Setyo Budiyanto, pria kelahiran 57 tahun ini sebenarnya bukan orang baru di lingkungan lembaga antirasuah. Ia pernah menjabat sebagai Direktur Penyidikan KPK selama lebih dari setahun pada 2020. Sebelum itu, ia juga menjabat sebagai Koordinator Wilayah III KPK sekaligus Pelaksana Tugas Dirdik KPK.
Selain itu, Setyo juga pernah menjabat sebagai Kapolda, di antaranya Kapolda Sulawesi Utara dan Kapolda Nusa Tenggara Timur.
Nama Setyo Budiyono, kata Bonyamin, sejauh ini memiliki track record yang bagus dan jauh dari kontroversi, baik selama di Kapolda, di KPK, maupun jabatan-jabatan sebelumnya.
“Setyo tipikal orang yang tidak meledak-ledak dan tidak over semangat. Di sisi lain (sifat ini) ada baiknya,” kata Boyamin saat dihubungi VOI.

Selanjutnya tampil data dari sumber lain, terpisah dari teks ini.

-- ==== Sys2Proof/Laws/KeepsObjects.lean ====
section
/-!
SUPPORT. What Machine/Objects.lean keeps: the queue, the time, the fused limits, and safety.
-/

namespace Sys2Proof.Machine

theorem State.freeLine_keeps {s0 : State} (s : State) (key : Nat) (l : Nat) (mask : BitVec 128) (hk : Keeps s0 s) : Keeps s0 (State.freeLine s key l mask) := by
  unfold State.freeLine
  try dsimp only
  repeat' (first | (with_reducible assumption) | (with_reducible apply State.homeWrite_keeps) | (with_reducible apply State.took_keeps)
                 | (with_reducible apply keeps_onDev) | (with_reducible apply keeps_foldl) | (with_reducible apply keeps_foldl1)
                 | (dsimp only) | (split) | (intro _; try dsimp only))

theorem State.freeWrote_keeps {s0 : State} (s : State) (m : List (Nat × List (Nat × BitVec 128))) (hk : Keeps s0 s) : Keeps s0 (State.freeWrote s m) := by
  unfold State.freeWrote
  try dsimp only
  repeat' (first | (with_reducible assumption) | (with_reducible apply State.freeLine_keeps) | (with_reducible apply keeps_foldl)
                 | (with_reducible apply keeps_foldl1) | (dsimp only) | (intro _; try dsimp only))

theorem State.discardImage_keeps {s0 : State} (s : State) (pt : Nat) (num : Nat) (hk : Keeps s0 s) : Keeps s0 (State.discardImage s pt num) := by
  unfold State.discardImage
  try dsimp only
  repeat' (first | (with_reducible assumption) | (with_reducible apply State.absorb_keeps) | (with_reducible apply keeps_onDev)
                 | (with_reducible apply keeps_foldl) | (with_reducible apply keeps_foldl1) | (dsimp only) | (split)
                 | (intro _; try dsimp only))

theorem State.poisonRead_keeps {s0 : State} (s : State) (uid : Nat) (line : Nat) (va : Nat) (hk : Keeps s0 s) : Keeps s0 (State.poisonRead s uid line va).1 := by
  unfold State.poisonRead
  try dsimp only
  repeat' (first | (with_reducible assumption) | (with_reducible apply State.discardImage_keeps)
                 | (with_reducible apply State.event_keeps) | (with_reducible apply keeps_onDev) | (with_reducible apply keeps_foldl)
                 | (with_reducible apply keeps_foldl1) | (dsimp only) | (split) | (intro _; try dsimp only))

end Sys2Proof.Machine
end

“Jadi beliau ini tidak ambisius, salah satu sisi baik menurut saya. Karena pimpinan KPK terutama Ketua KPK selama ini ada sisi-sisi ambisius dan itu membuat yang bersangkutan jatuh,” imbuhnya.
Di sisi lain, Alvin Nicola dari Transparency International Indonesia justru skeptis dengan proses seleksi pimpinan KPK yang dipilih DPR. Menurut Alvin sebagian dari calon pimpinan KPK justru tidak patuh dalam melaporkan harta kekayaan melalui Laporan Harta Kekayaan Pejabat Negara atau LHKPN.
BACA JUGA:
Padahal harta kekayaan sebagian dari mereka, menurut Alvin, meningkat drastis dalam beberapa tahun belakangan. Atas dasar itu, ia menyebut proses seleksi pimpinan KPK terkesan sekadar formalitas.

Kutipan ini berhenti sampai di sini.